In order to be able to determine an open position that can be achieved by telescoping the core component out of the shell component, i.e., the pneumatic-spring cylinder out of the shell tube, a bolt element is provided on the core component, which bolt element is capable of engaging into one or several breaches of the shell component. This bolt element is spring-loaded radially outward and necessarily snaps into a breach of the shell component when the open position defined by the position of the breach and of the bolt element has been reached. In this situation, it is customary to attach the bolt element to the end region of the core component (i.e., of the pneumatic-spring cylinder) which is on its bottom side. As a rule, at least two breaches in the shell component are required in order to set the shell component in two positions with respect to the core component, in which case a first position corresponds to the relative position of the shell and core components in which the core component has moved completely into the shell component. The degree of opening of a body component achieved in this relative position of shell and core components corresponds to the opening necessarily produced by the push-out force of the pneumatic spring. However, since one of the connecting elements for linking with the vehicle frame or the movable automotive-body component now no longer is rigidly attached to the core component, but rather to the shell component that is shiftable on the core component, even in the above-mentioned position a bolting of the shell component with respect to the core component is required, since otherwise there would exist the risk, e.g., in the case of a gust of wind on the automotive-body component in its normal open position, that the automotive-body component could be lifted without restriction, the core component being telescoped out of the shell component and, as a result, striking some other portion of the vehicle structure and causing damage therein, or the telescopic guidance between the shell component and the core component being lost and the automotive-body component thereupon dropping back into its closed position, with attendant risk of bodily injury.

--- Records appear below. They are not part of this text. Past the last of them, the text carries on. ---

/-- Records put on a link in one frame, after the report that the first frame under a new key carries. -/
def State.putFrame (s : State) (i : BitVec 11) (l : LinkEnd) (e4 : Option CoreId) (dest : BitVec 16) (rs : List OpRecord) : State :=
  let f : SentFrame := ⟨i, l.pathFor e4, s.outbox.length, l.peer, dest, s.device, s.fetype, l.txki, BitVec.ofNat 48 l.fn, l.reportRecs ++ rs⟩
  { s with outbox := s.outbox ++ [f] }

/-- The cycle that the sender of a frame counts from: of the die of the core whose records it carries, or of the link's own end (17 R351,
R355). -/
def State.txClock (s : State) (i : BitVec 11) (own : Bool) (c : CoreId) : Nat := if own then s.linkClock i else s.cycle c.die

/-- A record sent in a frame of its own over a link that is up (17 R361, R362): a core's comes over the die link from its die to the I-die
(R351), and the queue engine's is the I-die's own. -/
def State.sendFrame (s : State) (c : CoreId) (i : BitVec 11) (l : LinkEnd) (t : TxRec) (e4 : Bool) : State :=
  let own := isEngineTag t.rec_.rtag
  let now := s.linkClock i
  let f : TxFrame := ⟨l.txki, BitVec.ofNat 48 l.fn, [t], 0, s.txClock i own c, false, own⟩
  let s := (s.setLink i { l with fn := l.fn + 1, tx := l.tx ++ [f], sentAt := now, trafficAt := now, report := none }).cross
    (if own then [] else idieHop c.die)
  (s.putFrame i l (if e4 then some c else none) t.dest [t.rec_]).bumpSeq c l.peer e4

/-- An operation record of the sending core (17 R362). -/
def State.opRecord (s : State) (c : CoreId) (dev : BitVec 16) (e4 want : Bool) (op : BitVec 8) (pa : Nat) (aop ty : Nat)
    (payload : List Byte) : OpRecord where
  op := op
  fl := BitVec.ofNat 8 ((if e4 then 1 else 0) + if want then 2 else 0)
  stag := s.tagOf c
  sseq := s.nextSeq c dev e4
  pa := BitVec.ofNat 64 pa
  len := BitVec.ofNat 16 payload.length
  aop := BitVec.ofNat 8 aop
  ty := BitVec.ofNat 8 ty
  rtag := s.rtag c
  payload := payload

/-- The fabric fault (17 R372). -/
def fabricFault (addr case code detail : Nat) : FaultRec :=
  { code := 0x0503, addr := BitVec.ofNat 64 addr, aux := BitVec.ofNat 64 (case + 2 ^ 8 * code + 2 ^ 24 * detail) }

/-! ### FWR, FATOM, FREQ -/

/-- FWR (17 R367). -/
def fwrBody (h : Head) (o : FwrOp) : LaneM Unit := do
  let n ← readS o.len
  let a ← readS o.ad.fa
  let l ← readS o.src
  let hd ← getHandle o.ad.hdl
  guardFault (hd.space == .peer) (handleFault o.ad.hdl)
  guardFault o.o.ssc.p (handleFault o.ad.hdl)
  let off : Int := a.toInt + o.ad.off.toInt
  let va : Int := hd.base + off
  guardFault (8 ≤ n.toNat && n.toNat ≤ 65536 && n.toNat % 8 = 0 && l.toNat % 8 = 0) (fabricFault (BitVec.ofInt 64 va).toNat 5 0 0)
  guardFault (0 ≤ off && off + n.toNat ≤ hd.bound) { code := 0x0302, aux := o.ad.hdl.setWidth 64, addr := BitVec.ofInt 64 off }
  let at' ← checkLocalRead l.toInt n.toNat
  guardFault (va % 8 = 0) (alignFault va)
  let id ← nextId
  let op := freshOp h id (← curSlot) (← curBundle) o.push o.o .none (.fwr at' n.toNat (BitVec.ofInt 56 va))
  enterEngine 4 op (some ⟨id, at', at' + n.toNat, false⟩)

def execFwr (h : Head) (o : FwrOp) (s : State) : Out := lane h (fwrBody h o) s

/-- FATOM (17 R368): cas reads its destination as the expected value. -/
def fatomBody (h : Head) (o : FatomOp) : LaneM Unit := do
  let a ← readS o.ad.fa
  let hd ← getHandle o.ad.hdl
  guardFault (hd.space == .peer) (handleFault o.ad.hdl)
  guardFault o.o.ssc.p (handleFault o.ad.hdl)
  let off : Int := a.toInt + o.ad.off.toInt
  let va : Int := hd.base + off
  guardFault (0 ≤ off && off + o.ty.bytes ≤ hd.bound) { code := 0x0302, aux := o.ad.hdl.setWidth 64, addr := BitVec.ofInt 64 off }
  guardFault (va % o.ty.bytes = 0) (alignFault va)
  let b ← readS o.b
  let expect ← match o.op, o.d with
    | .cas, some d => readS d
    | _, _ => pure 0
  let id ← nextId
  let dest ← match o.d with
    | some d => reserveDest d id
    | none => pure Dest.none
  enterEngine 4 (freshOp h id (← curSlot) (← curBundle) none o.o dest (.fatom o.op o.ty b expect (BitVec.ofInt 56 va))) none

A further bolting is required for the shell component's and the core component's length-setting as used in the automotive-body component's open state for special situations.
Accordingly, it is known from the above-referenced German and European patent documents to bolt the shell component with respect to the core component, for one thing in the fully telescoped-in position, and for another to also bolt in a partly telescoped-out position, in which there still remains a sufficient length of guidance between the core component and the shell component.